╭─ Excerpted records

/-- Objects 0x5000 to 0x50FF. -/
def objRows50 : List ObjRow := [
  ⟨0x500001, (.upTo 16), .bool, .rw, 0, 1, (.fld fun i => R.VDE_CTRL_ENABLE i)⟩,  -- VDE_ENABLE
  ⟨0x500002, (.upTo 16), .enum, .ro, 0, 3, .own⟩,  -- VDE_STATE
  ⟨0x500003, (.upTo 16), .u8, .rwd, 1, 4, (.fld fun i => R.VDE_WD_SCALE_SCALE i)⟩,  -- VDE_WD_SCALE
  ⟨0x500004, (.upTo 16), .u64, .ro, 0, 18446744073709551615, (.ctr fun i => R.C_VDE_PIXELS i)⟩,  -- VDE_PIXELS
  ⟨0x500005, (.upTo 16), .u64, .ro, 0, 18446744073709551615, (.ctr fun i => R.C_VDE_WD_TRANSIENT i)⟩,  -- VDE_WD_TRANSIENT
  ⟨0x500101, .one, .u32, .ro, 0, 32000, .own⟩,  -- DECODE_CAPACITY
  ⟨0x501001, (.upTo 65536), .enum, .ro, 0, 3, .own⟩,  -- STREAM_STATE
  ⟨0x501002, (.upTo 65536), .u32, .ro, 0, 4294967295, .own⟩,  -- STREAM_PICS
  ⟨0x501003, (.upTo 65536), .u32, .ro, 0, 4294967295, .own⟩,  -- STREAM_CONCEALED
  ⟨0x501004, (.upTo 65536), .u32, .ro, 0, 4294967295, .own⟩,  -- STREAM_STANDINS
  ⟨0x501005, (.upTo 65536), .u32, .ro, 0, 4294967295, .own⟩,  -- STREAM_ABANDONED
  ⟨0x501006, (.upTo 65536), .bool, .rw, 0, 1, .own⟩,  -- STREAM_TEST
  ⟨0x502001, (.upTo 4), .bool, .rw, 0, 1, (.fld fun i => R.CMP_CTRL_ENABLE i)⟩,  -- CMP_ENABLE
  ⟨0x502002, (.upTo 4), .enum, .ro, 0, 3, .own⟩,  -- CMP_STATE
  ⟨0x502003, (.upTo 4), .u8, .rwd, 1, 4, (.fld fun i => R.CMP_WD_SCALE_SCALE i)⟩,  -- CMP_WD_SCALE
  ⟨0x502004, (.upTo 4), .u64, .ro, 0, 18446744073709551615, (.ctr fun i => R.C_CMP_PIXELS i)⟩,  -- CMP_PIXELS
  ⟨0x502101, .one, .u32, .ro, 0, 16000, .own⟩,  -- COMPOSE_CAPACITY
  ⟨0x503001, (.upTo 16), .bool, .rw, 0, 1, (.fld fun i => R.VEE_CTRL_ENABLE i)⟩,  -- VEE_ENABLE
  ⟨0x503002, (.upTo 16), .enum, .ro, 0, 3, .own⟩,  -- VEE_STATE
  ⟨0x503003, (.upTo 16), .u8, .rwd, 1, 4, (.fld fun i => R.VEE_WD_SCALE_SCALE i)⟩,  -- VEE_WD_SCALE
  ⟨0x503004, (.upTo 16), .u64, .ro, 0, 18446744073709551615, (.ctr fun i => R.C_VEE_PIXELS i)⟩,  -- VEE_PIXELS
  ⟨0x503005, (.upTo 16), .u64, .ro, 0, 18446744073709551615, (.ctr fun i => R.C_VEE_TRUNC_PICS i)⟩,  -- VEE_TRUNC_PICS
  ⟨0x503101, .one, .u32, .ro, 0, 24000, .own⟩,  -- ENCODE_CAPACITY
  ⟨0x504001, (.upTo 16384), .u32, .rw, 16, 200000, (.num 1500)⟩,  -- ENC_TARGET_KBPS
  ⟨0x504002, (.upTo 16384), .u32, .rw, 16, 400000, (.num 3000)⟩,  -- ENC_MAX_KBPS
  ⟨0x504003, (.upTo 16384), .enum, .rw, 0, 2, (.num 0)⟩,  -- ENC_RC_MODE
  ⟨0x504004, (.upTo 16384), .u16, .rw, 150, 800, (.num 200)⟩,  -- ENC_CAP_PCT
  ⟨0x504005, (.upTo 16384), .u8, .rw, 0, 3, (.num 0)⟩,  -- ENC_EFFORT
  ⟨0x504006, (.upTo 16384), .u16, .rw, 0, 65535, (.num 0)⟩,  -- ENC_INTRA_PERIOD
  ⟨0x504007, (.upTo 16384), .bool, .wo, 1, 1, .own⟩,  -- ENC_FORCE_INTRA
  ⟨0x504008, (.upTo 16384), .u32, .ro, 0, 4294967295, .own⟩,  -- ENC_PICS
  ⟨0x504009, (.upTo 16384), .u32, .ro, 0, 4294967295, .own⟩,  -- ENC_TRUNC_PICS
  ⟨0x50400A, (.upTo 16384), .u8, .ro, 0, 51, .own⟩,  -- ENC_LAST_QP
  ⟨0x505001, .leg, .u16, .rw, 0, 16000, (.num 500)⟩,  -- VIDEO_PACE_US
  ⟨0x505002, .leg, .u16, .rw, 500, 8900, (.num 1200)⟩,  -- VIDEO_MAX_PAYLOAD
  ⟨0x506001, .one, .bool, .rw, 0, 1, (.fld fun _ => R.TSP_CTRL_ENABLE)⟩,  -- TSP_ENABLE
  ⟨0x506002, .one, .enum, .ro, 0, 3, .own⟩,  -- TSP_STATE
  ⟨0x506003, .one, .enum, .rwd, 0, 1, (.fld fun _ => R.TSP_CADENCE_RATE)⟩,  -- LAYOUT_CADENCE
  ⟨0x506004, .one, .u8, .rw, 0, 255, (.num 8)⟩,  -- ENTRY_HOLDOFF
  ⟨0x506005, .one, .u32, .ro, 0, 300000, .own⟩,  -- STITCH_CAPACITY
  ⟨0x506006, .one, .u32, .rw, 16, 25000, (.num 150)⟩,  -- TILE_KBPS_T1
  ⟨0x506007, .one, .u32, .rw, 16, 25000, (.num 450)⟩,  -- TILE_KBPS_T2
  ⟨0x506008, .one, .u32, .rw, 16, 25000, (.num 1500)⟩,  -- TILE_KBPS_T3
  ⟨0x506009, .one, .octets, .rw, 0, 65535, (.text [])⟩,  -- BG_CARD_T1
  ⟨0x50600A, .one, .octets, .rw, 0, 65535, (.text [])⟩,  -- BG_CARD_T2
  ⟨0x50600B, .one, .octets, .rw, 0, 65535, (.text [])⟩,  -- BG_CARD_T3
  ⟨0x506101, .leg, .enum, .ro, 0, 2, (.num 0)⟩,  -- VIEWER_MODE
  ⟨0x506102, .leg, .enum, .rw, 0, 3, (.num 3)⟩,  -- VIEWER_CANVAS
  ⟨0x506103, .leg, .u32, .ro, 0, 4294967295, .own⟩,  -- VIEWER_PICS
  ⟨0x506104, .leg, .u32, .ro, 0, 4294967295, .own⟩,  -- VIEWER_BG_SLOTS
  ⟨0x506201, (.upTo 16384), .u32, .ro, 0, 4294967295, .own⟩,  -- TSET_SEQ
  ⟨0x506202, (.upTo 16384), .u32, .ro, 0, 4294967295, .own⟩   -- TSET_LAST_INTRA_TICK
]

╰─

* [Description of the task] Return all of the lines above exactly, with none omitted.

* [Solution]
/-- Objects 0x5000 to 0x50FF. -/
def objRows50 : List ObjRow := [
  ⟨0x500001, (.upTo 16), .bool, .rw, 0, 1, (.fld fun i => R.VDE_CTRL_ENABLE i)⟩,  -- VDE_ENABLE
  ⟨0x500002, (.upTo 16), .enum, .ro, 0, 3, .own⟩,  -- VDE_STATE
  ⟨0x500003, (.upTo 16), .u8, .rwd, 1, 4, (.fld fun i => R.VDE_WD_SCALE_SCALE i)⟩,  -- VDE_WD_SCALE
  ⟨0x500004, (.upTo 16), .u64, .ro, 0, 18446744073709551615, (.ctr fun i => R.C_VDE_PIXELS i)⟩,  -- VDE_PIXELS
  ⟨0x500005, (.upTo 16), .u64, .ro, 0, 18446744073709551615, (.ctr fun i => R.C_VDE_WD_TRANSIENT i)⟩,  -- VDE_WD_TRANSIENT
  ⟨0x500101, .one, .u32, .ro, 0, 32000, .own⟩,  -- DECODE_CAPACITY
  ⟨0x501001, (.upTo 65536), .enum, .ro, 0, 3, .own⟩,  -- STREAM_STATE
  ⟨0x501002, (.upTo 65536), .u32, .ro, 0, 4294967295, .own⟩,  -- STREAM_PICS
  ⟨0x501003, (.upTo 65536), .u32, .ro, 0, 4294967295, .own⟩,  -- STREAM_CONCEALED
  ⟨0x501004, (.upTo 65536), .u32, .ro, 0, 4294967295, .own⟩,  -- STREAM_STANDINS
  ⟨0x501005, (.upTo 65536), .u32, .ro, 0, 4294967295, .own⟩,  -- STREAM_ABANDONED
  ⟨0x501006, (.upTo 65536), .bool, .rw, 0, 1, .own⟩,  -- STREAM_TEST
  ⟨0x502001, (.upTo 4), .bool, .rw, 0, 1, (.fld fun i => R.CMP_CTRL_ENABLE i)⟩,  -- CMP_ENABLE
  ⟨0x502002, (.upTo 4), .enum, .ro, 0, 3, .own⟩,  -- CMP_STATE
  ⟨0x502003, (.upTo 4), .u8, .rwd, 1, 4, (.fld fun i => R.CMP_WD_SCALE_SCALE i)⟩,  -- CMP_WD_SCALE
  ⟨0x502004, (.upTo 4), .u64, .ro, 0, 18446744073709551615, (.ctr fun i => R.C_CMP_PIXELS i)⟩,  -- CMP_PIXELS
  ⟨0x502101, .one, .u32, .ro, 0, 16000, .own⟩,  -- COMPOSE_CAPACITY
  ⟨0x503001, (.upTo 16), .bool, .rw, 0, 1, (.fld fun i => R.VEE_CTRL_ENABLE i)⟩,  -- VEE_ENABLE
  ⟨0x503002, (.upTo 16), .enum, .ro, 0, 3, .own⟩,  -- VEE_STATE
  ⟨0x503003, (.upTo 16), .u8, .rwd, 1, 4, (.fld fun i => R.VEE_WD_SCALE_SCALE i)⟩,  -- VEE_WD_SCALE
  ⟨0x503004, (.upTo 16), .u64, .ro, 0, 18446744073709551615, (.ctr fun i => R.C_VEE_PIXELS i)⟩,  -- VEE_PIXELS
  ⟨0x503005, (.upTo 16), .u64, .ro, 0, 18446744073709551615, (.ctr fun i => R.C_VEE_TRUNC_PICS i)⟩,  -- VEE_TRUNC_PICS
  ⟨0x503101, .one, .u32, .ro, 0, 24000, .own⟩,  -- ENCODE_CAPACITY
  ⟨0x504001, (.upTo 16384), .u32, .rw, 16, 200000, (.num 1500)⟩,  -- ENC_TARGET_KBPS
  ⟨0x504002, (.upTo 16384), .u32, .rw, 16, 400000, (.num 3000)⟩,  -- ENC_MAX_KBPS
  ⟨0x504003, (.upTo 16384), .enum, .rw, 0, 2, (.num 0)⟩,  -- ENC_RC_MODE
  ⟨0x504004, (.upTo 16384), .u16, .rw, 150, 800, (.num 200)⟩,  -- ENC_CAP_PCT
  ⟨0x504005, (.upTo 16384), .u8, .rw, 0, 3, (.num 0)⟩,  -- ENC_EFFORT
  ⟨0x504006, (.upTo 16384), .u16, .rw, 0, 65535, (.num 0)⟩,  -- ENC_INTRA_PERIOD
  ⟨0x504007, (.upTo 16384), .bool, .wo, 1, 1, .own⟩,  -- ENC_FORCE_INTRA
  ⟨0x504008, (.upTo 16384), .u32, .ro, 0, 4294967295, .own⟩,  -- ENC_PICS
  ⟨0x504009, (.upTo 16384), .u32, .ro, 0, 4294967295, .own⟩,  -- ENC_TRUNC_PICS
  ⟨0x50400A, (.upTo 16384), .u8, .ro, 0, 51, .own⟩,  -- ENC_LAST_QP
  ⟨0x505001, .leg, .u16, .rw, 0, 16000, (.num 500)⟩,  -- VIDEO_PACE_US
  ⟨0x505002, .leg, .u16, .rw, 500, 8900, (.num 1200)⟩,  -- VIDEO_MAX_PAYLOAD
  ⟨0x506001, .one, .bool, .rw, 0, 1, (.fld fun _ => R.TSP_CTRL_ENABLE)⟩,  -- TSP_ENABLE
  ⟨0x506002, .one, .enum, .ro, 0, 3, .own⟩,  -- TSP_STATE
  ⟨0x506003, .one, .enum, .rwd, 0, 1, (.fld fun _ => R.TSP_CADENCE_RATE)⟩,  -- LAYOUT_CADENCE
  ⟨0x506004, .one, .u8, .rw, 0, 255, (.num 8)⟩,  -- ENTRY_HOLDOFF
  ⟨0x506005, .one, .u32, .ro, 0, 300000, .own⟩,  -- STITCH_CAPACITY
  ⟨0x506006, .one, .u32, .rw, 16, 25000, (.num 150)⟩,  -- TILE_KBPS_T1
  ⟨0x506007, .one, .u32, .rw, 16, 25000, (.num 450)⟩,  -- TILE_KBPS_T2
  ⟨0x506008, .one, .u32, .rw, 16, 25000, (.num 1500)⟩,  -- TILE_KBPS_T3
  ⟨0x506009, .one, .octets, .rw, 0, 65535, (.text [])⟩,  -- BG_CARD_T1
  ⟨0x50600A, .one, .octets, .rw, 0, 65535, (.text [])⟩,  -- BG_CARD_T2
  ⟨0x50600B, .one, .octets, .rw, 0, 65535, (.text [])⟩,  -- BG_CARD_T3
  ⟨0x506101, .leg, .enum, .ro, 0, 2, (.num 0)⟩,  -- VIEWER_MODE
  ⟨0x506102, .leg, .enum, .rw, 0, 3, (.num 3)⟩,  -- VIEWER_CANVAS
  ⟨0x506103, .leg, .u32, .ro, 0, 4294967295, .own⟩,  -- VIEWER_PICS
  ⟨0x506104, .leg, .u32, .ro, 0, 4294967295, .own⟩,  -- VIEWER_BG_SLOTS
  ⟨0x506201, (.upTo 16384), .u32, .ro, 0, 4294967295, .own⟩,  -- TSET_SEQ
  ⟨0x506202, (.upTo 16384), .u32, .ro, 0, 4294967295, .own⟩   -- TSET_LAST_INTRA_TICK
]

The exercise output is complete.